As a system designed to support vast amounts and types of data, Cloudera clusters must meet ever-evolving security requirements imposed by regulating agencies, governments, industries, and the general public. Cloudera clusters comprise both Hadoop core and ecosystem components, all of which must be protected from a variety of threats to ensure the confidentiality, integrity, and availability of all the cluster's services and data. This overview provides introductions to:
Security Requirements
- Perimeter Access to the cluster must be protected from a variety of threats coming from internal and external networks and from a variety of actors. Network isolation can be provided by proper configuration of firewalls, routers, subnets, and the proper use of public and private IP addresses, for example. Authentication mechanisms ensure that people, processes, and applications properly identify themselves to the cluster and prove they are who they say they are, before gaining access to the cluster.

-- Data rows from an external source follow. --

-- ==== Sys2Proof/Laws/State.lean ====
section
/-! SUPPORT. One lemma per field per update of the state, and one per input per update: an update changes the fields its rule
names and the inputs of the step stay what they are. -/

namespace Sys2Proof.Machine

section
variable (s : State) (p : Phase)
@[simp] theorem State.setPhase_phase : (s.setPhase p).phase = p := rfl
@[simp] theorem State.setPhase_idx : (s.setPhase p).idx = s.idx := rfl
@[simp] theorem State.setPhase_pin : (s.setPhase p).pin = s.pin := rfl
@[simp] theorem State.setPhase_t0 : (s.setPhase p).t0 = s.t0 := rfl
@[simp] theorem State.setPhase_age : (s.setPhase p).age = s.age := rfl
@[simp] theorem State.setPhase_shreg : (s.setPhase p).shreg = s.shreg := rfl
@[simp] theorem State.setPhase_rawHum : (s.setPhase p).rawHum = s.rawHum := rfl
@[simp] theorem State.setPhase_rawTemp : (s.setPhase p).rawTemp = s.rawTemp := rfl
@[simp] theorem State.setPhase_status : (s.setPhase p).status = s.status := rfl
@[simp] theorem State.setPhase_lastTs : (s.setPhase p).lastTs = s.lastTs := rfl
@[simp] theorem State.setPhase_lastValid : (s.setPhase p).lastValid = s.lastValid := rfl
@[simp] theorem State.setPhase_gpioDir : (s.setPhase p).gpioDir = s.gpioDir := rfl
@[simp] theorem State.setPhase_gpioOut : (s.setPhase p).gpioOut = s.gpioOut := rfl
@[simp] theorem State.setPhase_crit : (s.setPhase p).crit = s.crit := rfl
@[simp] theorem State.setPhase_out : (s.setPhase p).out = s.out := rfl
@[simp] theorem State.setPhase_params : (s.setPhase p).params = s.params := rfl
@[simp] theorem State.setPhase_wires : (s.setPhase p).wires = s.wires := rfl
@[simp] theorem State.setPhase_script : (s.setPhase p).script = s.script := rfl
@[simp] theorem State.setPhase_tick : (s.setPhase p).tick = s.tick := rfl
@[simp] theorem State.setPhase_inputs : (s.setPhase p).inputs = s.inputs := rfl
@[simp] theorem State.setPhase_rst : (s.setPhase p).rst = s.rst := rfl
@[simp] theorem State.setPhase_start : (s.setPhase p).start = s.start := rfl
@[simp] theorem State.setPhase_pinId : (s.setPhase p).pinId = s.pinId := rfl
@[simp] theorem State.setPhase_now : (s.setPhase p).now = s.now := rfl
@[simp] theorem State.setPhase_gpioIn : (s.setPhase p).gpioIn = s.gpioIn := rfl
@[simp] theorem State.setPhase_takesInputs : (s.setPhase p).takesInputs = s.takesInputs := rfl
@[simp] theorem State.setPhase_elapsed (u : Nat) : (s.setPhase p).elapsed u = s.elapsed u := rfl
@[simp] theorem State.setPhase_validPin (u : Nat) : (s.setPhase p).validPin u = s.validPin u := rfl
end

- Data Data in the cluster must always be protected from unauthorized exposure. Similarly, communications between the nodes in the cluster must be protected. Encryption mechanisms ensure that even if network packets are intercepted or hard-disk drives are physically removed from the system by bad actors, the contents are not usable.
- Access Access to any specific service or item of data within the cluster must be specifically granted. Authorization mechanisms ensure that once users have authenticated themselves to the cluster, they can only see the data and use the processes to which they have been granted specific permission.
- Visibility Visibility means that the history of data changes is transparent and capable of meeting data governance policies. Auditing mechanisms ensure that all actions on data and its lineage—source, changes over time, and so on—are documented as they occur.
Securing the cluster to meet specific organizational goals involves using security features inherent to the Hadoop ecosystem as well as using external security infrastructure. The various security mechanisms can be applied in a range of levels.
Security Levels
Level | Security | Characteristics |
---|---|---|
0 | Non-secure | No security configured. Non-secure clusters should never be used in production environments because they are vulnerable to any and all attacks and exploits. Recommended only for proof of concept, demo, and disposable platforms. |
1 | Basic security | Configured for authentication, authorization, and auditing. Authentication is first configured to ensure that users and services can access the cluster only after proving their identities. Next, authorization mechanisms are applied to assign privileges to users and user groups. Auditing procedures keep track of who accesses the cluster (and how). Recommended for development platforms. |
2 | Data Security and Governance | Sensitive data is encrypted. Key management systems handle encryption keys. Auditing has been setup for data in meta stores. System metadata is reviewed and updated regularly. Ideally, cluster has been setup so that lineage for any data object can be traced (data governance). Recommended for staging and production. |
3 | Compliance Ready | The secure CDP cluster is one in which all data, both data-at-rest and data-in-transit, is encrypted and the key management system is fault-tolerant. Auditing mechanisms comply with industry, government, and regulatory standards (PCI, HIPAA, NIST, for example), and extend from CDP to the other systems that integrate with it. Cluster administrators are well-trained, security procedures have been certified by an expert, and the cluster can pass technical review. Recommended for all production platforms. |
Hadoop Security Architecture
- External data streams are authenticated by mechanisms in place for Flume and Kafka. Data from legacy databases is ingested using Sqoop. Data scientists and BI analysts can use interfaces such as Hue to work with data on Impala or Hive, for example, to create and submit jobs. Kerberos authentication can be leveraged to protect all these interactions.
- Encryption can be applied to data at-rest using transparent HDFS encryption with an enterprise-grade Key Trustee Server.
- Authorization policies can be enforced using Ranger (for services such as Hive, Impala, and Search) as well as HDFS Access Control Lists.
- Auditing capabilities can be provided by using Apache Ranger.